> **INPUT RECORDS**
- - - -

/-- The rest of a frame's content is taken up to its length. -/
theorem PortState.receiveAll_content {len : Byte} {got rest : List Byte} (h : q.rx = .content len got)
    (whole : got.length + rest.length = len.toNat) (some : rest ≠ []) :
    q.receiveAll rest = { q with rx := .check len (got ++ rest) none } := by
  induction rest generalizing q got with
  | nil => exact absurd rfl some
  | cons b rest ih =>
    rw [PortState.receiveAll_cons, PortState.receive_content h]
    rw [List.length_cons] at whole
    rcases rest with _ | ⟨c, rest⟩
    · rw [if_neg (by rw [← whole]; simp)]
      rfl
    · rw [if_pos (by rw [← whole]; simp), ih rfl (by rw [← whole]; simp; omega) (by simp), List.append_assoc]
      rfl

/-- A port in HUNTING that receives a request's frame takes the request whole (10.1, R165, R167). -/
theorem PortState.receiveAll_frame (h : q.rx = .hunting) (tag code : Byte) (body : List Byte) (short : body.length ≤ 58) :
    q.receiveAll (frameBytes (tag :: code :: body)) = q.offer { tag := tag, code := code, body := body } := by
  have length : (BitVec.ofNat 8 (tag :: code :: body).length).toNat = body.length + 2 := by
    rw [BitVec.toNat_ofNat, List.length_cons, List.length_cons]
    omega
  unfold frameBytes
  generalize BitVec.ofNat 8 (tag :: code :: body).length = len at length ⊢
  obtain ⟨c1, c2, crc⟩ : ∃ c1 c2, crcBytes (len :: tag :: code :: body) = [c1, c2] := ⟨_, _, rfl⟩
  dsimp only
  rw [crc, PortState.receiveAll_cons, PortState.receive_hunting h, if_pos ⟨rfl, rfl⟩, List.cons_append,
    PortState.receiveAll_cons, PortState.receive_length rfl, if_pos (by omega), PortState.receiveAll_append,
    PortState.receiveAll_content (got := []) (rest := tag :: code :: body) rfl (by rw [length]; exact Nat.zero_add _) (List.cons_ne_nil _ _), PortState.receiveAll_cons,
    PortState.receive_check rfl, PortState.receiveAll_cons, PortState.receive_last rfl, if_pos crc]
  show PortState.offer _ _ = _
  congr 1
  rw [← h]

end

end Sys2Proof.Machine

section
open Sys2Proof Sys2Proof.Machine

/-- Settles O2, row by row of the receiver's table. -/
theorem receiverFollowsItsTable : Obligations.ReceiverFollowsItsTable := by
  refine ⟨fun s p b stop q hq => ⟨fun pending => receiveByte_of_pending pending p b stop, fun free =>
    ⟨fun rx => ?_, fun rx ended => ?_, fun fine => ⟨fun rx => ?_, fun len got rx => ?_, fun len got rx => ?_⟩⟩⟩,
    fun s p len tag code body c1 c2 free rx => ?_, fun s p => ⟨gapExpiry_of_hunting, fun rx => ⟨_, gapExpiry_of_busy rx, rfl,
      fun b free => ?_⟩⟩⟩
  · subst hq
    rw [receiveByte_hunting free rx]
    split <;> rfl
  · subst hq ended
    exact receiveByte_eq free (PortState.receive_stop rx b)
  · subst hq fine
    rw [receiveByte_of_free free]
    split
    · next range => exact congrArg Host.Outcome.next (State.modPort_congr ((PortState.receive_length rx b).trans (if_pos range)))
    · next range => exact congrArg Host.Outcome.next (State.modPort_congr ((PortState.receive_length rx b).trans (if_neg range)))
  · subst hq fine
    rw [receiveByte_of_free free]
    split
    · next more => exact congrArg Host.Outcome.next (State.modPort_congr ((PortState.receive_content rx b).trans (if_pos more)))
    · next whole => exact congrArg Host.Outcome.next (State.modPort_congr ((PortState.receive_content rx b).trans (if_neg whole)))
  · subst hq fine
    exact receiveByte_eq free (PortState.receive_check rx b)
  · refine receiveByte_eq free ((PortState.receive_last rx c2).trans ?_)
    rw [ite_not]
    unfold PortState.offer
    rfl
  · refine (receiveByte_hunting (p := p) ?_ ?_ b false).trans ?_
    · exact free
    · rw [State.ports_modPort_self]
    · simp only [and_true]

/-- Settles O4: the bytes of the frame take the receiver from HUNTING back to HUNTING. -/
theorem requestFrameArrivesWhole : Obligations.RequestFrameArrivesWhole := by
  intro s p tag code body short free rx
  rw [requestCommands, runCommands_receive _ free]
  refine congrArg Host.Outcome.next (State.modPort_congr ?_)
  exact PortState.receiveAll_frame rx tag code body short

end

namespace Sys2Proof.Machine

section
variable {s t : State} {p : Port} {b : Byte}

/-! ### What an operand byte that reads as a value can be (R179) -/

theorem toNat_of_boolOf {x : Bool} (h : boolOf b = some x) : b.toNat ≤ 1 := by
  rw [eq_boolByte_of_boolOf h, toNat_boolByte]
  exact Bool.toNat_le x

theorem toNat_of_portOf {x : Port} (h : portOf b = some x) : b.toNat ≤ 1 := by
  unfold portOf at h
  split_ifs at h with zero one
  · simp [zero]
  · simp [one]

theorem toNat_of_laneOf {l : Lane} (h : laneOf b = some l) : 1 ≤ b.toNat ∧ b.toNat ≤ 4 := by
  have named : laneByte (some l) = b := by simpa using List.find?_some h
  rw [← named]
  cases l <;> decide

theorem toNat_of_rateOf {x : Fin 8} (h : rateOf b = some x) : b.toNat ≤ 7 := by
  unfold rateOf at h
  split_ifs at h
  omega

theorem toNat_of_classOf {x : VideoClass} (h : classOf b = some x) : b.toNat ≤ 2 := by
  have named : classByte x = b := by simpa using List.find?_some h
  rw [← named]
  cases x <;> decide

theorem toNat_of_channelsOf {x : ChannelCount} (h : channelsOf b = some x) : b.toNat ∈ [2, 4, 8, 16] := by
  have named : x.toNat = b.toNat := by simpa using List.find?_some h
  rw [← named]
  cases x <;> decide

theorem toNat_of_packetClassOf {x : PacketClass} (h : packetClassOf b = some x) : b.toNat ≤ 3 := by
  unfold packetClassOf at h
  split_ifs at h with h0 h1 h2 h3
  · simp [h0]
  · simp [h1]
  · simp [h2]
  · simp [h3]

theorem toNat_of_watchActionOf {x : WatchAction} (h : watchActionOf b = some x) : b.toNat ≤ 3 := by
  unfold watchActionOf at h
  split_ifs at h with h0 h1 h2 h3
  · simp [h0]
  · simp [h1]
  · simp [h2]
  · simp [h3]

theorem toNat_of_fillKindOf {x : FillKind} (h : fillKindOf b = some x) : b.toNat ≤ 1 := by
  unfold fillKindOf at h
  split_ifs at h with zero one
  · simp [zero]
  · simp [one]

theorem toNat_of_errSizeOf {x : ErrSize} (h : errSizeOf b = some x) : b.toNat ≤ 1 := by
  unfold errSizeOf at h
  split_ifs at h with zero one
  · simp [zero]
  · simp [one]

theorem toNat_of_errFieldOf {x : ErrField} (h : errFieldOf b = some x) : b.toNat ≤ 1 := by
  unfold errFieldOf at h
  split_ifs at h with zero one
  · simp [zero]
  · simp [one]

theorem toNat_of_lineOf {x : Fin 16} (h : lineOf b = some x) : 1 ≤ b.toNat ∧ b.toNat ≤ 16 := by
  unfold lineOf at h
  split_ifs at h with range
  exact range

theorem toNat_of_inFuncOf {x : InFunc} (h : inFuncOf b = some x) : b.toNat ≤ 6 := by
  have named : inFuncNo x = b.toNat := by simpa using List.find?_some h
  rw [← named]
  exact inFuncNo_le x

theorem toNat_of_laneMaskOf {x : BitVec 4} (h : laneMaskOf b = some x) : b.toNat ≤ 15 := by
  unfold laneMaskOf at h
  split_ifs at h
  omega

- - - -

> **EXERCISE AIM**
Look through the entries for lines containing the word "range" and return each one.

> **ANSWER FOR THE TASK**
    · next range => exact congrArg Host.Outcome.next (State.modPort_congr ((PortState.receive_length rx b).trans (if_pos range)))
    · next range => exact congrArg Host.Outcome.next (State.modPort_congr ((PortState.receive_length rx b).trans (if_neg range)))
  split_ifs at h with range
  exact range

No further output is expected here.